Required action:
All lines of the following material must be written out exactly as they appear.
───── Data for review
/-- A provisional (run-ahead) action of the engine (Table 4-6). -/
structure ProvAction where
  raId : BitVec 32
  /-- Loop 0, 1 or 2 (Table 4-6), or 4 for a stage-up brought forward. -/
  loop : Fin 5
  /-- Change of the setpoint in the units of Table 3-17. -/
  sp : Int
  racks : BitVec 16
  /-- Change of the racks' balancing position [0.1 %]. -/
  pos : Int
  notice : Bool
  /-- Expected start of the load (PTP ns). -/
  expected : Nat
deriving DecidableEq, Repr

/-- The results one leg commits (R191, Table 3-9). -/
structure EngineOut where
  /-- Per loop: demanded setpoint and output. -/
  loops : List (Fin 5 × Int × Int) := []
  /-- Per rack: balancing position [0.1 %]. -/
  positions : List (Fin 16 × Nat) := []
  /-- Per rack: confirmed capacity, and the cap the optimiser wants [0.1 kW]. -/
  capacity : List (Fin 16 × Nat) := []
  want : List (Fin 16 × Nat) := []
  /-- Per loop: the heat D the bound loop cannot remove [0.1 kW] (R87). -/
  unserved : List (Fin 5 × Nat) := []
  /-- R109: the leak probability of racks [0.1 %], for telemetry. -/
  leakProb : List (Fin 16 × Nat) := []
  prov : List ProvAction := []
  withdraw : List (BitVec 32) := []
deriving DecidableEq, Repr

/-- Table 7-10: a hall link entry. -/
structure HallLink where
  ordA : Nat
  linkA : Nat
  ordB : Nat
  linkB : Nat
  lat : Nat
  routeSets : BitVec 4
deriving DecidableEq, Repr

/-- Table 5-11, Table 5-12: a copy descriptor. -/
structure CopyDesc where
  cls : Nat
  shape : Nat
  notify : Bool
  digest : Bool
  link : Bool
  tag : BitVec 16
  length : Nat
  rows : Nat
  src : Nat
  dst : Nat
  srcStride : Nat
  dstStride : Nat
  /-- Scheduled class: the array cycle in the leg. -/
  issueCycle : Nat := 0
  deliverBy : Nat
  /-- Every reserved bit is 0. -/
  reservedZero : Bool := true
deriving DecidableEq, Repr

/-- What firmware brings with a ring doorbell: the descriptors it has written to the ring, and the bits of CE_EVENTS it clears (R153). -/
structure Doorbell where
  descs : List CopyDesc
  clear : Word
deriving DecidableEq, Repr

/-- Table 5-8: a weight stream descriptor, and the store die it stands for. -/
structure StreamDesc where
  store : Fin 8
  startCycle : Nat
  /-- Bit i: the stream goes to logical compute die i. -/
  dest : BitVec 16
  /-- Code of FORMAT; 0 and the codes above 7 are reserved. -/
  format : Nat
  last : Bool
  elemBase : Nat
  /-- Element beats of 32 B, 1 to 4 194 304. -/
  elemLen : Nat
  scaleBase : Nat
deriving DecidableEq, Repr

/-- R197: a test slot entry: first cycle, length in cycles, and the logical compute dies it names. -/
structure SlotEntry where
  startCycle : Nat
  cycles : Nat
  dies : BitVec 16
deriving DecidableEq, Repr

/-- Table 7-6: a leg program of a variant with its lists. -/
structure LegProgram where
  variant : Nat
  program : Nat
  fanDuty : Nat
  power : Nat
  ckptWindow : Nat
  rotWindow : Nat
  streams : List StreamDesc
  copies : List CopyDesc
  slots : List SlotEntry
  reservedZero : Bool
deriving DecidableEq, Repr

/-- R206: an entry of the variant table. -/
structure VariantEntry where
  index : Nat
  kind : Nat
  module_ : Nat
  retiredC : BitVec 16
  retiredS : BitVec 8
deriving DecidableEq, Repr

/-- R196: an entry of the section directory. -/
structure ImageSection where
  type : Nat
  variant : Nat
  off : Nat
  len : Nat
deriving DecidableEq, Repr

/-- Table 6-5: the arithmetic record of an output tensor, and whether an MX output block of it spans clusters. -/
structure TensorRec where
  floor : Int
  format : Nat
  commit : Bool
  reservedZero : Bool
  partialsMax : Nat
  spans : Bool
deriving DecidableEq, Repr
──────────
Response below:
/-- A provisional (run-ahead) action of the engine (Table 4-6). -/
structure ProvAction where
  raId : BitVec 32
  /-- Loop 0, 1 or 2 (Table 4-6), or 4 for a stage-up brought forward. -/
  loop : Fin 5
  /-- Change of the setpoint in the units of Table 3-17. -/
  sp : Int
  racks : BitVec 16
  /-- Change of the racks' balancing position [0.1 %]. -/
  pos : Int
  notice : Bool
  /-- Expected start of the load (PTP ns). -/
  expected : Nat
deriving DecidableEq, Repr

/-- The results one leg commits (R191, Table 3-9). -/
structure EngineOut where
  /-- Per loop: demanded setpoint and output. -/
  loops : List (Fin 5 × Int × Int) := []
  /-- Per rack: balancing position [0.1 %]. -/
  positions : List (Fin 16 × Nat) := []
  /-- Per rack: confirmed capacity, and the cap the optimiser wants [0.1 kW]. -/
  capacity : List (Fin 16 × Nat) := []
  want : List (Fin 16 × Nat) := []
  /-- Per loop: the heat D the bound loop cannot remove [0.1 kW] (R87). -/
  unserved : List (Fin 5 × Nat) := []
  /-- R109: the leak probability of racks [0.1 %], for telemetry. -/
  leakProb : List (Fin 16 × Nat) := []
  prov : List ProvAction := []
  withdraw : List (BitVec 32) := []
deriving DecidableEq, Repr

/-- Table 7-10: a hall link entry. -/
structure HallLink where
  ordA : Nat
  linkA : Nat
  ordB : Nat
  linkB : Nat
  lat : Nat
  routeSets : BitVec 4
deriving DecidableEq, Repr

/-- Table 5-11, Table 5-12: a copy descriptor. -/
structure CopyDesc where
  cls : Nat
  shape : Nat
  notify : Bool
  digest : Bool
  link : Bool
  tag : BitVec 16
  length : Nat
  rows : Nat
  src : Nat
  dst : Nat
  srcStride : Nat
  dstStride : Nat
  /-- Scheduled class: the array cycle in the leg. -/
  issueCycle : Nat := 0
  deliverBy : Nat
  /-- Every reserved bit is 0. -/
  reservedZero : Bool := true
deriving DecidableEq, Repr

/-- What firmware brings with a ring doorbell: the descriptors it has written to the ring, and the bits of CE_EVENTS it clears (R153). -/
structure Doorbell where
  descs : List CopyDesc
  clear : Word
deriving DecidableEq, Repr

/-- Table 5-8: a weight stream descriptor, and the store die it stands for. -/
structure StreamDesc where
  store : Fin 8
  startCycle : Nat
  /-- Bit i: the stream goes to logical compute die i. -/
  dest : BitVec 16
  /-- Code of FORMAT; 0 and the codes above 7 are reserved. -/
  format : Nat
  last : Bool
  elemBase : Nat
  /-- Element beats of 32 B, 1 to 4 194 304. -/
  elemLen : Nat
  scaleBase : Nat
deriving DecidableEq, Repr

/-- R197: a test slot entry: first cycle, length in cycles, and the logical compute dies it names. -/
structure SlotEntry where
  startCycle : Nat
  cycles : Nat
  dies : BitVec 16
deriving DecidableEq, Repr

/-- Table 7-6: a leg program of a variant with its lists. -/
structure LegProgram where
  variant : Nat
  program : Nat
  fanDuty : Nat
  power : Nat
  ckptWindow : Nat
  rotWindow : Nat
  streams : List StreamDesc
  copies : List CopyDesc
  slots : List SlotEntry
  reservedZero : Bool
deriving DecidableEq, Repr

/-- R206: an entry of the variant table. -/
structure VariantEntry where
  index : Nat
  kind : Nat
  module_ : Nat
  retiredC : BitVec 16
  retiredS : BitVec 8
deriving DecidableEq, Repr

/-- R196: an entry of the section directory. -/
structure ImageSection where
  type : Nat
  variant : Nat
  off : Nat
  len : Nat
deriving DecidableEq, Repr

/-- Table 6-5: the arithmetic record of an output tensor, and whether an MX output block of it spans clusters. -/
structure TensorRec where
  floor : Int
  format : Nat
  commit : Bool
  reservedZero : Bool
  partialsMax : Nat
  spans : Bool
deriving DecidableEq, Repr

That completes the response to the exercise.